Томас, положа руку на сердце, клялся, что задарма этот уголь не возьмет и мешки не опорожнит.
— Ладно, двойную цену с тебя сдеру! — весело отозвался Аллахверди. Умолк, прикидывая, как повести разговор о главном. Поглядел на сверток свой "пастушью дубину", прислоненную к стене. Томас прикусил губу. Смекнул, что тут дело вовсе не в угле. Он-то знал кое-что о связях гостя с Гачагом Наби. Да и сам, случалось, встречал-привечал гачагов, Хаджар принимал и провожал, честь по чести, выплескивая воду вослед[7]. Аллахверди не раз убеждался, что Томас умеет держать язык за зубами.
Молчали и хозяин, и гость, а потом кузнец, покосившись на "дубину", спросил:
— Слушай, Аллахверди, что это за здоровенная дубина?
— Возьмешь — поймешь.
— А чего ради ты ее как невесту нарядил?
— Чтобы "дубина" свою красу сохранила. — С этими словами Аллахверди закрыл ворота и задвинул, засов. Оглядев через изгородь дорогу, вернулся.

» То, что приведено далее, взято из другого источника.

/-! ### Order ends (R50, R71, R77, R84) -/

def OrderResult.locking : OrderResult → Bool
  | .completed => true
  | .free => true
  | .forcedLock => true
  | .aborted => false
  | .refusedSupply => false

/-- The selector after an end report (R50). -/
def Gear.afterReport (g : Gear) (o : Order) (r : OrderResult) : Gear :=
  match o.kind with
  | .swap1 | .swap2 =>
    if r.locking then { g with current := o.toGear }
    else
      let g := { g with current := o.fromGear }
      if o.merged = none then g.withTarget g.current else g
  | .free => { g with current := if r.locking then o.toGear else o.fromGear }
  | .engage => if r.locking then { g.setDir o.dir.state with ownTarget := g.target } else g
  | .release => g
  | .shuttle =>
    if r.locking then { g.setDir o.dir.state with ownTarget := g.target, current := o.toGear }
    else { g with current := o.lastLocked }

/-- The selector after an order end; a change of the Gear Table in use during the order makes the current gear
NONE instead (R41). -/
def Gear.afterEnd (g : Gear) (o : Order) (r : OrderResult) : Gear :=
  if g.clearAtEnd then { g with current := none, clearAtEnd := false } else g.afterReport o r

/-- The Last Shift Record (R84, section 13.4). `change` is the offset change in ms. -/
def shiftRecordData (o : Order) (r : OrderResult) (change : Int) : List Byte :=
  [byte1 (gearCode o.fromGear), byte1 (gearCode o.toGear), byte1 o.kind.code, byte1 r.code]
    ++ bytes2 o.duration ++ [byte1 (observationFlags o.flare o.tieUp), byte1 change]

/-- The order ends: end report, Last Shift Record, hold-off restarted, NEUT, and a decision (R50, R71). The current gear
is the reference gear from here on, and the target is kept at or below it under coupled braking (R57). -/
def State.orderEnd (o : Order) (r : OrderResult) (change : Int) (s : State) : State :=
  let s : State := { s with shift := { s.shift with order := none } }
  let s := (s.withGear fun g => g.afterEnd o r).keepTarget
  let s := s.writeMail .shiftRecord (shiftRecordData o r change)
  let s := s.withGear fun g =>
    { g with holdOff := s.after (scheduleHeader (s.inUse .shiftSchedule)).holdOffMs }
  s.setNeut.decideIdle false

/-- A swap is withdrawn or ended ABORTED, if its phase allows (R78, R82). -/
def State.abortSwap (o : Order) (s : State) : State :=
  match o.phase with
  | .waitSupply => s.shiftWithdraw.orderEnd o .aborted 0
  | .prepare | .fill => s.closeWindow.shiftGiveBack.orderEnd o .aborted 0
  | .overlap | .sync | .lock | .ramp | .dump => s

/-- The target changes; handed to a swap in flight, one equal to its from gear is a change of mind (R45, R78). -/
def State.handTarget (t : Option Nat) (s : State) : State :=
  if s.gear.target = t then s
  else
    let s := s.withGear (·.withTarget t)
    match s.shift.order with
    | none => s
    | some o => if o.kind.isSwap ∧ o.merged = none ∧ t = o.fromGear then s.abortSwap o else s

/-! ### A RELEASE or a new request on an order in flight (R48, R49, R80, R81) -/

/-- An engagement in flight is ended (R81). -/
def State.endEngagement (o : Order) (s : State) : State :=
  if o.ending then s
  else
    let ended := s.withOrder { o with phase := .dump, count := 0, ending := true, dump := none }
    match o.phase with
    | .waitSupply => s.shiftWithdraw.orderEnd o .aborted 0
    | .fill => ended.shiftGiveBack
    | .prepare | .overlap | .sync | .lock | .ramp | .dump => ended

/-- A RELEASE handed to the order in flight (R48, R80, R81). -/
def State.releaseOrder (o : Order) (s : State) : State :=
  match o.kind with
  | .swap1 | .swap2 =>
    match o.merged, s.gear.dirState.dir? with
    | none, some d =>
      (s.withOrder { o with freed := true, merged := some d }).withGear fun g => g.released d o.toGear
    | _, _ => s
  | .engage => s.endEngagement o
  | .release => s
  | .free => s
  | .shuttle =>
    match o.sub with
    | .dump => (s.withOrder { o with kind := .release, dir := o.origin }).withGear fun g => { g with presel := o.origin }
    | .free => s.withOrder { o with kind := .free }
    | .engage => s.endEngagement o

/-- A RELEASE, whatever is in flight (R43, R48). -/
def State.release (s : State) : State :=
  match s.shift.order with
  | some o => s.releaseOrder o
  | none => match s.gear.dirState.dir? with
    | some d => s.issueRelease d
    | none => s

/-- What a decision does to the order in flight (R45, R48, R49). -/
def State.decideInFlight (o : Order) (s : State) : State :=
  match s.intake.record.direction.dir? with
  | none => s.releaseOrder o
  | some x =>
    if o.kind = .shuttle ∧ o.sub = .dump ∧ x = o.origin then s.releaseOrder o else s

/-- A decision of the Gear Selector (R45). -/
def State.gearDecide (byMotion : Bool) (s : State) : State :=
  match s.shift.order with
  | none => s.decideIdle byMotion
  | some o => if s.mode.op = .run then s.decideInFlight o else s

/-! ### Requests handed on by the Frame Intake (R44, R52) -/

/-- The target moved `n` positions on its ladder, clamped, and limited under braking when upward (R44, R57). -/
def State.movedTarget (s : State) (n : Int) : Option Nat :=
  let l := s.targetLadder
  match s.gear.target.bind (placeOn l) with
  | none => s.gear.target
  | some p =>
    let q := (clamp 0 ((l.length : Int) - 1) ((p : Int) + n)).toNat
    let q := if 0 < n then s.limitPlace l q else q
    some (l.getD q 0)

/-- Presses, in RUN (R44). -/
def State.pressTarget (ups downs : Nat) (s : State) : State :=
  if s.mode.op = .run ∧ ups ≠ downs then s.handTarget (s.movedTarget ((ups : Int) - downs)) else s

/-- A changed direction request removes the record and the flag, in RUN (R52). -/
def State.newDirection (s : State) : State :=
  if s.mode.op = .run then s.withGear Gear.dropShuttle else s

/-- A shift mode that leaves AUTO stops the deferral timer (R56). -/
def State.newShiftMode (s : State) : State :=
  if s.intake.record.shiftMode = .manual then s.withGear fun g => { g with deferral := .stopped } else s

/-- The Gear Selector's part: levels, presses, then one decision; as many ups as downs have no effect (R44, R45, log 8). -/
def State.gearNews (n : OperatorNews) (s : State) : State :=
  let s := s.onlyIf n.direction State.newDirection
  let s := s.onlyIf n.shiftMode State.newShiftMode
  let s := s.pressTarget n.ups n.downs
  s.onlyIf (n.direction || n.shiftMode || n.ups != n.downs) (State.gearDecide false)

/-! ### Headland and braking (R57, R58) -/

/-- A headland target; an upward move stops at the reference gear while coupled braking is 1 (R57, R58). -/
def State.headlandTarget (g : Nat) (s : State) : State :=
  let l := s.targetLadder
  let dest := match s.gear.target.bind (placeOn l), placeOn l g with
    | some p, some q => if p < q then l.getD (s.limitPlace l q) g else g
    | _, _ => g
  s.handTarget (some dest)

/-- The OUT change, in RUN: K_hl positions below the current gear, clamped to the bottom (R42, R58). -/
def State.headlandOut (s : State) : State :=
  let l := s.targetLadder
  match s.gear.dirState.dir?, s.gear.current.bind (placeOn l) with
  | some _, some p =>
    if s.mode.op = .run then (s.headlandTarget (l.getD (p - (gearHeader s.gearWords).kHl) 0)).gearDecide false else s
  | _, _ => s

/-- The IN change, in RUN: the saved gear, when one is present and the direction state equals the saved direction (R42,
R58). -/
def State.headlandIn (saved : Option Nat) (dir : DirState) (s : State) : State :=
  if s.mode.op ≠ .run then s
  else match s.gear.dirState.dir?, saved with
    | none, _ => s
    | some _, none => s.gearDecide false
    | some _, some g => if s.gear.dirState = dir then (s.headlandTarget g).gearDecide false else s.gearDecide false

/-- The start of coupled braking at the selector and the Shift Engine: the target falls to the reference gear,
and an early upward swap is aborted (R57, R82). -/
def State.gearBrakeStart (s : State) : State :=
  let s := s.handTarget s.heldTarget
  match s.shift.order with
  | some o => if o.upSwap ∧ o.merged = none then s.abortSwap o else s
  | none => s

/-! ### Changes of the Gear Table and of the operating state (R41 to R43, R83) -/

/-- The content of the Gear Table in use has changed (R41). -/
def State.gearTableChanged (s : State) : State :=
  let s := s.withGear fun g =>
    { g with preF := startGear s.gearWords .f, preR := startGear s.gearWords .r, current := none
             clearAtEnd := s.shift.order.isSome }
  s.gearDecide false

/-- Entry into DEGRADED; R42 names the target also while coupled braking is 1 (log 21). -/
def State.gearDegraded (s : State) : State :=
  let s := s.withGear fun g => { g.dropShuttle with deferral := .stopped }
  match s.shift.order with
  | some o =>
    if o.kind.isSwap ∨ o.kind = .free then s.withGear (·.withTarget o.toGear) else s
  | none => match s.gear.current with
    | some c => s.withGear (·.withTarget (some c))
    | none => s

/-- Entry into SAFE_STOP or LATCHED from RUN or DEGRADED (R43). -/
def State.gearSafeStop (s : State) : State :=
  (s.withGear fun g => { g.dropShuttle with deferral := .stopped }).release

— Чего ты озираешься? Ты в доме у друга.
— Да я ничего… Дело требует осторожности.
— Чего, говорю, ворота запер? — Кузнец взял "дубину", развернул обмотку, и заблистала, заиграла в отблесках огня винтовка — айналы.
— Да это ж, никак, винтовка Наби!
— Не она, но пара ей.
— Откуда у тебя она взялась? Или, неровен час, с Наби беда стряслась?
— Цел и невредим.
— Как тебя прикажешь понимать?
— Это? Аманат[8].
— Аманат — свят.
— Знаю. Потому я с углем сюда явился. Кузнец отер вспотевший лоб.
— Гость, говорят, богом дарован. Но, по правде, если пронюхают, что у меня эта винтовка, лучшее — каземат, худшее — Сибирь!
— Похоже, струхнул, кузнец?
— Если голову жаль ради друга сложить, то и на плечах незачем носить.
— Что ж ты, кум, так побледнел?
— Как бы ни бледнел, за аманат будь спокоен. — Томас выпрямился. — Пропаду, а не подведу.
Аллахверди передал ему и одежду.
— Знаешь, Аллахверди, я вот как думаю: тот, кто поступится таким доверием, — последний сукин сын! — Кузнец сжал руку в кулак. — Ведь если в корень смотреть- ради кого Наби, сын Ало, в горы подался? А Хаджар в тюрьме томится? Ради нас, зангезурцев, мусульман, армян! То-то власть хвост поджала. С нами повежливее стала, уже и плетки свои не ^пускают в ход. И при женах, детях, как прежде, не изругают. К девушкам нашим теперь боятся приставать! А случится мне коня подковать — казаку ли, стражнику ли, — заплатят…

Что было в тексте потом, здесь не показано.